> WHAT THE EXERCISE ASKS
Write out precisely the lines beginning with the line that contains "def AsmOperand.text : AsmOperand → String" and ending with the last line of the entries, and no other lines.

Collected data
((
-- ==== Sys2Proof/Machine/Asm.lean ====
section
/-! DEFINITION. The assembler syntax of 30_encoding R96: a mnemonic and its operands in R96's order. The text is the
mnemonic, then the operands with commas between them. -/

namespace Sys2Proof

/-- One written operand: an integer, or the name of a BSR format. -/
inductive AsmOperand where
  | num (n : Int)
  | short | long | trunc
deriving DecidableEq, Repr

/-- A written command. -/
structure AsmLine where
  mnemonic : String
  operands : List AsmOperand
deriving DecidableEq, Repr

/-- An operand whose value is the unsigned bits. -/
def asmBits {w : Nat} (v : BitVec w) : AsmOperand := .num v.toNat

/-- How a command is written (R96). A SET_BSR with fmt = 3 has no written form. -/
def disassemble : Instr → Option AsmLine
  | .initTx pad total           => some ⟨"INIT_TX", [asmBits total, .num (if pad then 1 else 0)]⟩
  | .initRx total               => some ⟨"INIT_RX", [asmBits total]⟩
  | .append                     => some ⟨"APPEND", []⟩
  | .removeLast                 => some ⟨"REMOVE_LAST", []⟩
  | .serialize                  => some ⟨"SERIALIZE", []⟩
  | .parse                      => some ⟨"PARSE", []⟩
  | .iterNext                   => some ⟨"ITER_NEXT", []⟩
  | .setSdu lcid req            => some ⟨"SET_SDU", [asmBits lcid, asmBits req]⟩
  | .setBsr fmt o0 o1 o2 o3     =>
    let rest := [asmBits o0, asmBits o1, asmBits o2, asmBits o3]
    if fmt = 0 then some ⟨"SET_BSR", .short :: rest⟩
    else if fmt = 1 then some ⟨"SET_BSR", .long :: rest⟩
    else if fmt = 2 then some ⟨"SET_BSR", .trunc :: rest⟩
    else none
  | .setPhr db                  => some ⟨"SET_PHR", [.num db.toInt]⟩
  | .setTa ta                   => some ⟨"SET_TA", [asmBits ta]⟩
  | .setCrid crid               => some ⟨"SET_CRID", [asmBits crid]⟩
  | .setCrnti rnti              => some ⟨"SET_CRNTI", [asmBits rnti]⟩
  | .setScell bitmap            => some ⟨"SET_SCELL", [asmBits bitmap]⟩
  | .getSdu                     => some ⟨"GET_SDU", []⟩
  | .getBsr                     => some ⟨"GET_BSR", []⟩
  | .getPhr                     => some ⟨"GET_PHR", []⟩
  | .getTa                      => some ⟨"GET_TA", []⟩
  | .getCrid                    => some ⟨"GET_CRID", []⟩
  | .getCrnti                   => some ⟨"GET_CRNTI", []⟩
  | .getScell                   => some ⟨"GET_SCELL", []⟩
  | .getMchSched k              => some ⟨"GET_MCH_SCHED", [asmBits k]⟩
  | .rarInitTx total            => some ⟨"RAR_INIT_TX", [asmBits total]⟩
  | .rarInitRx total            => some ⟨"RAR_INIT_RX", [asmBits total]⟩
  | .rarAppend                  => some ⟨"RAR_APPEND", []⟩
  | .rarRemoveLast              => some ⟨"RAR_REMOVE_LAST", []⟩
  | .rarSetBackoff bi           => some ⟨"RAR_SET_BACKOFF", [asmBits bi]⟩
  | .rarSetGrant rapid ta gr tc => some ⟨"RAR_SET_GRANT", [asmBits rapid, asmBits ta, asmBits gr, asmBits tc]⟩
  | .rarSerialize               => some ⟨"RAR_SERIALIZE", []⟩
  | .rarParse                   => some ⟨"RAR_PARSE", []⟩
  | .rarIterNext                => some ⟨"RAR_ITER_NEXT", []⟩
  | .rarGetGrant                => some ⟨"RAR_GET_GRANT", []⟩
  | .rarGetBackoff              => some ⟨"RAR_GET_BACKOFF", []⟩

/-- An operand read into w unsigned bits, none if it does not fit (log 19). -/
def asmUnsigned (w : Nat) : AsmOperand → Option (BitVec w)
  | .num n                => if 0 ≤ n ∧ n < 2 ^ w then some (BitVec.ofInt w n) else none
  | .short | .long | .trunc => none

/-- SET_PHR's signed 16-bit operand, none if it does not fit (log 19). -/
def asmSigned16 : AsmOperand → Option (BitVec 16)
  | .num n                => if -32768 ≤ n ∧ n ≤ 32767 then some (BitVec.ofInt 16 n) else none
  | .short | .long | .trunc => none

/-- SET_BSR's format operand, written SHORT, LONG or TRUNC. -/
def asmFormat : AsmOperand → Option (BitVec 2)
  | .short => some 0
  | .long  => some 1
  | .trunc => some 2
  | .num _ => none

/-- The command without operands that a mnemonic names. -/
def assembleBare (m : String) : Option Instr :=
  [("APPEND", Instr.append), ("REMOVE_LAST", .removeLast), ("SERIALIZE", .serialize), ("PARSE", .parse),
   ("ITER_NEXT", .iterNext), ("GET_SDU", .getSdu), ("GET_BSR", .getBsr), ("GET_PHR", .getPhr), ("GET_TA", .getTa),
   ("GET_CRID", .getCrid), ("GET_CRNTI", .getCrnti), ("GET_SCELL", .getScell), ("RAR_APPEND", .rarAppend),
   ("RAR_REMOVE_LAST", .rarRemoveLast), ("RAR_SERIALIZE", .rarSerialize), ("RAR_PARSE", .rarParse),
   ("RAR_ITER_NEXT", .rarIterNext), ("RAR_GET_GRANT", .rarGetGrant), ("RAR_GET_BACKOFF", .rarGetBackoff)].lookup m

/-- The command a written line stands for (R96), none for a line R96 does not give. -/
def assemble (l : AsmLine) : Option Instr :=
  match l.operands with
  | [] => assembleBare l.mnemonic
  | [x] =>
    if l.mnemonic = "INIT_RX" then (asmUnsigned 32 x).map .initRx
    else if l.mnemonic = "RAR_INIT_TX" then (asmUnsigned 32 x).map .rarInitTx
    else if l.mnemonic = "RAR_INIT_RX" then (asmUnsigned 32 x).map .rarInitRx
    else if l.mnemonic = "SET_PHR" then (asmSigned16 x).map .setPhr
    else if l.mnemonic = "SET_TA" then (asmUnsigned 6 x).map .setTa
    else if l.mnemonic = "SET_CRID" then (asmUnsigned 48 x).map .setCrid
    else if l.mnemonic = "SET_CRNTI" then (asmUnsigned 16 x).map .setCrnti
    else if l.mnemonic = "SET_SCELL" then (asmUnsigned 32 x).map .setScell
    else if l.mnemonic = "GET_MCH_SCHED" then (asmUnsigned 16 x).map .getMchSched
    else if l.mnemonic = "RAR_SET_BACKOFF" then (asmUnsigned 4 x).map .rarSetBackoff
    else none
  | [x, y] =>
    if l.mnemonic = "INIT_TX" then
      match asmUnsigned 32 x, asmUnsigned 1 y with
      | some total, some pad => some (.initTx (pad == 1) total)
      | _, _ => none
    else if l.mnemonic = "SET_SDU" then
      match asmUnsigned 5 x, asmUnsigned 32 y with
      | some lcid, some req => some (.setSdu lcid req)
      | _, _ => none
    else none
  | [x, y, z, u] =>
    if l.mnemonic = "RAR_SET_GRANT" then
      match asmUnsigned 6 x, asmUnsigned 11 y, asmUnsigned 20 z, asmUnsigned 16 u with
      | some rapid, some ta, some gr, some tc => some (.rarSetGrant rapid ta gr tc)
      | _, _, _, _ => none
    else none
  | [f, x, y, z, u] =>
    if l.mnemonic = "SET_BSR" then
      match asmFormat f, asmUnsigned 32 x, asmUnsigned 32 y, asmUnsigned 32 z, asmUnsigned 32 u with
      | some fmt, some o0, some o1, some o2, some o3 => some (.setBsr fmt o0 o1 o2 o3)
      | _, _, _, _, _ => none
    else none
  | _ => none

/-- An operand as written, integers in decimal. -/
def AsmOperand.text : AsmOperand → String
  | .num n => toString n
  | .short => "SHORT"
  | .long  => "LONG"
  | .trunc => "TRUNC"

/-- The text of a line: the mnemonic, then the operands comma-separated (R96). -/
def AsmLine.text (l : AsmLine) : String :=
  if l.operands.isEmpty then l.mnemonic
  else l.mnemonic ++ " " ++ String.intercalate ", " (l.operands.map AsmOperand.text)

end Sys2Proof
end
))
> ANSWER BELOW
def AsmOperand.text : AsmOperand → String
  | .num n => toString n
  | .short => "SHORT"
  | .long  => "LONG"
  | .trunc => "TRUNC"

/-- The text of a line: the mnemonic, then the operands comma-separated (R96). -/
def AsmLine.text (l : AsmLine) : String :=
  if l.operands.isEmpty then l.mnemonic
  else l.mnemonic ++ " " ++ String.intercalate ", " (l.operands.map AsmOperand.text)

end Sys2Proof
end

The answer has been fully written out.